#### Directions
All lines from the one containing "if s.cfg.fp32 then .next ((s.setInteger" through the end of the data below must be reproduced exactly, and no others.

[Dataset entries]
□ □ □

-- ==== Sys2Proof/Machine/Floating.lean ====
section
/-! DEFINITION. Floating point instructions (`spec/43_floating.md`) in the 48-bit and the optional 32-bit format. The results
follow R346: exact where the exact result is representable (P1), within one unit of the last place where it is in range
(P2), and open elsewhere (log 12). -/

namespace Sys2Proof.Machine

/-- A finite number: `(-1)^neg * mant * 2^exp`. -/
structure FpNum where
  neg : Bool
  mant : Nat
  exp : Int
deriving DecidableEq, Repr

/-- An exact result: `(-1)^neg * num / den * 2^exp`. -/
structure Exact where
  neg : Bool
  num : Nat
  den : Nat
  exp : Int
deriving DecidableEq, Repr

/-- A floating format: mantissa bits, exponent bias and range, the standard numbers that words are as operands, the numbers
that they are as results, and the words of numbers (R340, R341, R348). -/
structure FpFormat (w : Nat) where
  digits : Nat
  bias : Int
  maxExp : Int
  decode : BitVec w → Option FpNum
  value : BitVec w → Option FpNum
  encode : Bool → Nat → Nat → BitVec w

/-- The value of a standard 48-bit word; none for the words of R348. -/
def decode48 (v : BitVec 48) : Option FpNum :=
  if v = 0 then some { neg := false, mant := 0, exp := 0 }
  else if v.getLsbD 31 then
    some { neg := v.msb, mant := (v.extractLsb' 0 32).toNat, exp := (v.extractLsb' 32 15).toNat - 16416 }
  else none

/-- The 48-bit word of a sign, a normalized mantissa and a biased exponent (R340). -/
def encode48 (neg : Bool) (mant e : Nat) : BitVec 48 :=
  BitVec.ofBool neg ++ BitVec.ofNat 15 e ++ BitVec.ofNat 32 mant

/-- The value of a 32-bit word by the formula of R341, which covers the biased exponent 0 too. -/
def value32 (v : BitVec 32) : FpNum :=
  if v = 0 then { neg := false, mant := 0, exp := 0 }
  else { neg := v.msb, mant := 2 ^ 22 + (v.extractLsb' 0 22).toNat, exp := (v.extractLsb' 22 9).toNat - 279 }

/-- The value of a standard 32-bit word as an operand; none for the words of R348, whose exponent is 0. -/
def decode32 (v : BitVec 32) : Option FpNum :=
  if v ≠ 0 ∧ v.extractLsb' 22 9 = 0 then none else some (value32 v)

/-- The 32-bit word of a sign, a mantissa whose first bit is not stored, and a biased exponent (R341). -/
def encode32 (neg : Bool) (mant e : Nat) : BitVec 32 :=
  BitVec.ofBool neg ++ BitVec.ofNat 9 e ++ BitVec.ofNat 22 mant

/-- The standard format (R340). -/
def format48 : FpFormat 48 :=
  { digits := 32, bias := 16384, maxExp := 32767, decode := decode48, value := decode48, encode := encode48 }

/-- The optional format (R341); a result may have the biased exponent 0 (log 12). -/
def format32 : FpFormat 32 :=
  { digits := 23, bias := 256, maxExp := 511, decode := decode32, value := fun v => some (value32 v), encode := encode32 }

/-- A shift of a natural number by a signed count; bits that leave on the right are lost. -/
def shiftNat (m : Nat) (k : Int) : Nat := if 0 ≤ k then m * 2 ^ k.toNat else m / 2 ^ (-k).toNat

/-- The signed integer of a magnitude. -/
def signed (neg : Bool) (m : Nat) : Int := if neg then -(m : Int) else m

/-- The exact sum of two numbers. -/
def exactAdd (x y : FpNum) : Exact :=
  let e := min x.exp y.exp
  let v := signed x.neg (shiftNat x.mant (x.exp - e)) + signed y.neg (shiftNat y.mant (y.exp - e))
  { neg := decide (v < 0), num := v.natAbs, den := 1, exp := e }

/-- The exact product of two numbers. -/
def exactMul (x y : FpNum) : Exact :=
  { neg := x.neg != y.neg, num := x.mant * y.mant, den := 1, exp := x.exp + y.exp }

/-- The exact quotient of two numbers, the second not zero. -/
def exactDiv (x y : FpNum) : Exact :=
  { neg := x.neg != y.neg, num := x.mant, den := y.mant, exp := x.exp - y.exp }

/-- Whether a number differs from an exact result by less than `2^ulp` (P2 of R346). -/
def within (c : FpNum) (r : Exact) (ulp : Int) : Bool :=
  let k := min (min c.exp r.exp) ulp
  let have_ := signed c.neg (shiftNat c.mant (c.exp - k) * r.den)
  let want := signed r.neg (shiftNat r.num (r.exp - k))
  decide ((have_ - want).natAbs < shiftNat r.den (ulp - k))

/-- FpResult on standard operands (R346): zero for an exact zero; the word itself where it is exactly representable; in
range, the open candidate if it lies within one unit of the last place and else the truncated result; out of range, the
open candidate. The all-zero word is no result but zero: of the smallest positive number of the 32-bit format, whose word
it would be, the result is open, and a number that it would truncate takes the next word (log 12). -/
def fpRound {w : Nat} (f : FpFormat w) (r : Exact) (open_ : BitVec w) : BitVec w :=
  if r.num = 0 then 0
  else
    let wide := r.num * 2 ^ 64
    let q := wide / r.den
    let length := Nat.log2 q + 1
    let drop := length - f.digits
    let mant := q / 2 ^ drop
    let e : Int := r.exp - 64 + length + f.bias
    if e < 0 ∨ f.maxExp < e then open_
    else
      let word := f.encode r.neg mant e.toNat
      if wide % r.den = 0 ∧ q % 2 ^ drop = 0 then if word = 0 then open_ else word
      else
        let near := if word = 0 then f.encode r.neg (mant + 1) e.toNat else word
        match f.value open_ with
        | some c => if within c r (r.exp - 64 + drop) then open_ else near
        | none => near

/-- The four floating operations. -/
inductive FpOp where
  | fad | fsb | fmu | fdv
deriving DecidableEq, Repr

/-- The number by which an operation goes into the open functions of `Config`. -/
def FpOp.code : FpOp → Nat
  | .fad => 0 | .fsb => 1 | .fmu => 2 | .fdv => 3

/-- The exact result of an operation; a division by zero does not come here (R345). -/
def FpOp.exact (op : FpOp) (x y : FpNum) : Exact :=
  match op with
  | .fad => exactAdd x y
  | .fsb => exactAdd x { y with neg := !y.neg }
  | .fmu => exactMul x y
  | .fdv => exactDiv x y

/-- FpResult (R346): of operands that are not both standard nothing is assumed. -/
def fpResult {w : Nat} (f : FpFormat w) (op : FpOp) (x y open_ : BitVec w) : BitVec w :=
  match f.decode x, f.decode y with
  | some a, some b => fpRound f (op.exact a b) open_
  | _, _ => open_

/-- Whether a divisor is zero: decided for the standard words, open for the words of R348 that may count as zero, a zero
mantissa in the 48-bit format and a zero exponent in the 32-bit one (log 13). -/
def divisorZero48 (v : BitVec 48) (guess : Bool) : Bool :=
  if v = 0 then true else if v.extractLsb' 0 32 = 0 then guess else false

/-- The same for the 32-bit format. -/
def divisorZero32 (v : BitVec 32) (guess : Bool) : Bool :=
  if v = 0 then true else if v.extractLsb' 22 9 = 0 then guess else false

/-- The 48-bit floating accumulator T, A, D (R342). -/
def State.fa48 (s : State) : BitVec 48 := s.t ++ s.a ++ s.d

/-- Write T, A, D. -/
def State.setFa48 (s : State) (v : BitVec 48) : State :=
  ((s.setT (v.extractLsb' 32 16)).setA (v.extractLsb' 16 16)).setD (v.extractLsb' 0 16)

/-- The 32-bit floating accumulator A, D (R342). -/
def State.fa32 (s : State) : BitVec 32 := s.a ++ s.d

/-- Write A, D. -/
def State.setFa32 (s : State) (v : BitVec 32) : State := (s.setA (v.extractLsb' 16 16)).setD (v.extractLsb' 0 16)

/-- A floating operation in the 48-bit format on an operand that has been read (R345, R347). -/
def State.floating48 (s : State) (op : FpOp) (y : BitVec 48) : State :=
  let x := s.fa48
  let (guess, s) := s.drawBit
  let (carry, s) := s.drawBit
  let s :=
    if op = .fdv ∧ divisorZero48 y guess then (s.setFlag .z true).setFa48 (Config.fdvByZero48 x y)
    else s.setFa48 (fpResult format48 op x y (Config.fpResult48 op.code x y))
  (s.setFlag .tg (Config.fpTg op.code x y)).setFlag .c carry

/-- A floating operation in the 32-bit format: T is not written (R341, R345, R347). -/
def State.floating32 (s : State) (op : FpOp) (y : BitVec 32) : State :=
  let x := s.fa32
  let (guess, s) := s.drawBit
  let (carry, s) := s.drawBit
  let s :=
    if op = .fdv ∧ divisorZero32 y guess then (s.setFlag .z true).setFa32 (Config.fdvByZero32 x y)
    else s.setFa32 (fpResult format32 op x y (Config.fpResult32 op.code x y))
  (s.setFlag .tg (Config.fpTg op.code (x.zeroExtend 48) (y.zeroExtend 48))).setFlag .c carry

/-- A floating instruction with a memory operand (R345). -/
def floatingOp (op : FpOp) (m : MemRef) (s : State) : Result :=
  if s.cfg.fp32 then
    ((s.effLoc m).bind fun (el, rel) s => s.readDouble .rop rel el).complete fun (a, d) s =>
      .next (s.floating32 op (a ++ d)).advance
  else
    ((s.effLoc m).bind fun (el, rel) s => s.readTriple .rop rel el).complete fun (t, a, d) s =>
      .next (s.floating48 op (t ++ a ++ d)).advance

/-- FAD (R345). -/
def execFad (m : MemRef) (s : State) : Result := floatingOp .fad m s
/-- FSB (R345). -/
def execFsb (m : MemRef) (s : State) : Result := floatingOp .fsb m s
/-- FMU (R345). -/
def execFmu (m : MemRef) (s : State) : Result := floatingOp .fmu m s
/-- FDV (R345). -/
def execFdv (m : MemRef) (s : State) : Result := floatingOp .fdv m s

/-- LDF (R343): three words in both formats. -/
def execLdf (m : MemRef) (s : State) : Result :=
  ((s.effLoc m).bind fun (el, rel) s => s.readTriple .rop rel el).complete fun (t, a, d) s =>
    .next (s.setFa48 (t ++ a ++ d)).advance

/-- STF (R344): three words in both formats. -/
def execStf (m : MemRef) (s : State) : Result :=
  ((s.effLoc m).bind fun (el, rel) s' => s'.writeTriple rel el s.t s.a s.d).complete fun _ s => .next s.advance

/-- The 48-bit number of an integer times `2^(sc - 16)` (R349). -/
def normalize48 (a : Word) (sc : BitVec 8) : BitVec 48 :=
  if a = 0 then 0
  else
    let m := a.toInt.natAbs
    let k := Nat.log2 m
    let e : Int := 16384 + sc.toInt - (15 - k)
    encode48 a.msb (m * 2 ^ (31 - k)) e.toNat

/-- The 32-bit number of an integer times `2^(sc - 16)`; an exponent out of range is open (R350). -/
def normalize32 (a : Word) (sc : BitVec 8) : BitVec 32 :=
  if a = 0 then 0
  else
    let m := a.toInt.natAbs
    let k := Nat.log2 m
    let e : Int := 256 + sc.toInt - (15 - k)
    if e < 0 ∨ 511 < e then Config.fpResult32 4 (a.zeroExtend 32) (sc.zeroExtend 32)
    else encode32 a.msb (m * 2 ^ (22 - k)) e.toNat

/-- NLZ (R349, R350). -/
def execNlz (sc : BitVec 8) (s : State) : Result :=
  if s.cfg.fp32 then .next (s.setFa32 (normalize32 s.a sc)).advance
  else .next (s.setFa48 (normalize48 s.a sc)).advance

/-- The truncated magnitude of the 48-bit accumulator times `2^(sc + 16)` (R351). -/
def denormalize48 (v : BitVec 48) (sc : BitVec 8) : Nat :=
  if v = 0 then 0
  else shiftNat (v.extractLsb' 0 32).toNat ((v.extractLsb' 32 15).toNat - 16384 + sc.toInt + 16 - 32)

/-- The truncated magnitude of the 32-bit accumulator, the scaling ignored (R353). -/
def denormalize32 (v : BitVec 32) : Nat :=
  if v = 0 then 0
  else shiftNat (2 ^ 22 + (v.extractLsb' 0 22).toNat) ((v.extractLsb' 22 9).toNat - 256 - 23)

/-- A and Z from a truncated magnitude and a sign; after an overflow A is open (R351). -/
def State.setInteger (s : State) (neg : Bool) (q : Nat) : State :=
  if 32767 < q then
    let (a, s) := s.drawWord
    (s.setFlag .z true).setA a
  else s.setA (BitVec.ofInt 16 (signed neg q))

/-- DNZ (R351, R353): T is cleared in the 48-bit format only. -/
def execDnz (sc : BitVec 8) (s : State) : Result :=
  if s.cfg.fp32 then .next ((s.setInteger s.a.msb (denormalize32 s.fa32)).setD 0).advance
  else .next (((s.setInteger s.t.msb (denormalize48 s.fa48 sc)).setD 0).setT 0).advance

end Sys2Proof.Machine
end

□ □ □

#### Exercise result
  if s.cfg.fp32 then .next ((s.setInteger s.a.msb (denormalize32 s.fa32)).setD 0).advance
  else .next (((s.setInteger s.t.msb (denormalize48 s.fa48 sc)).setD 0).setT 0).advance

end Sys2Proof.Machine
end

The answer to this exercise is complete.